> [Problem to solve]:
Reproduce exactly the opening lines of the listing, stopping after the line that contains "def withOperand (n" and including it.

[Records supplied Boundary: Start]

-- ==== Sys2Proof/Machine/Operands.lean ====
section
/-! DEFINITION. Operand resolution: the addressing-mode selector (R104), the memory operand (R105), the shift count
(R173, R174), and the shape shared by the instructions that combine the accumulator with a memory operand. -/

namespace Sys2Proof.Machine

/-- `EA(n)`: the addressing-mode selector; DIRECT gives `n mod MEM_SIZE` (R104). -/
def effectiveAddress (s : State) (n : Nat) : Nat :=
  match s.amode with
  | .direct => n % s.memSize.words

/-- Read the memory operand once, in the execute stage, and go on with it (R105). The fault arm is R57's range check;
no effective address reaches it. -/
def withOperand (n : Nat) (s : State) (go : Word → Result) : Result :=
  match s.memRead (effectiveAddress s n) with
  | some w => go w
  | none => .fault (.memoryRange (effectiveAddress s n))

/-- The shift count `k = W[4:0]`, 0..31 (R173, R174; decision D5, UNVERIFIED, unsafe, log entry 9). -/
def shiftCount (w : Word) : Nat := (w.extractLsb' 0 5).toNat

/-- The shape of LDN and of every accumulator operation but DIV: `acc <- f acc W`, event None, `pc <- pc + 1`. -/
def accumulate (f : Word → Word → Word) (n : Nat) (s : State) : Result :=
  withOperand n s fun w => retire (s.setAcc (f s.acc w)) .none

end Sys2Proof.Machine
end

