-- ==== Sys2Proof/Machine/LogicShift.lean ====
section
/-! DEFINITION. AND, OR, XOR, SHL and SHR (45_logic_shift.md). -/

namespace Sys2Proof.Machine

/-- AND, bit by bit (R170). -/
def execAnd (n : Nat) (s : State) : Result := accumulate (fun a w => a &&& w) n s

/-- OR, bit by bit (R171). -/
def execOr (n : Nat) (s : State) : Result := accumulate (fun a w => a ||| w) n s

/-- XOR, bit by bit (R172). -/
def execXor (n : Nat) (s : State) : Result := accumulate (fun a w => a ^^^ w) n s

/-- SHL: `acc <- u32(zext(acc) * 2^k)` (R173). -/
def execShl (n : Nat) (s : State) : Result := accumulate shlWord n s

/-- SHR: `acc <- u32(floor(A / 2^k))`, arithmetic (R174). -/
def execShr (n : Nat) (s : State) : Result := accumulate shrWord n s

end Sys2Proof.Machine
end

[Records supplied Boundary: End]

> [Answer to the problem]:
-- ==== Sys2Proof/Machine/Operands.lean ====
section
/-! DEFINITION. Operand resolution: the addressing-mode selector (R104), the memory operand (R105), the shift count
(R173, R174), and the shape shared by the instructions that combine the accumulator with a memory operand. -/

namespace Sys2Proof.Machine

/-- `EA(n)`: the addressing-mode selector; DIRECT gives `n mod MEM_SIZE` (R104). -/
def effectiveAddress (s : State) (n : Nat) : Nat :=
  match s.amode with
  | .direct => n % s.memSize.words

/-- Read the memory operand once, in the execute stage, and go on with it (R105). The fault arm is R57's range check;
no effective address reaches it. -/
def withOperand (n : Nat) (s : State) (go : Word → Result) : Result :=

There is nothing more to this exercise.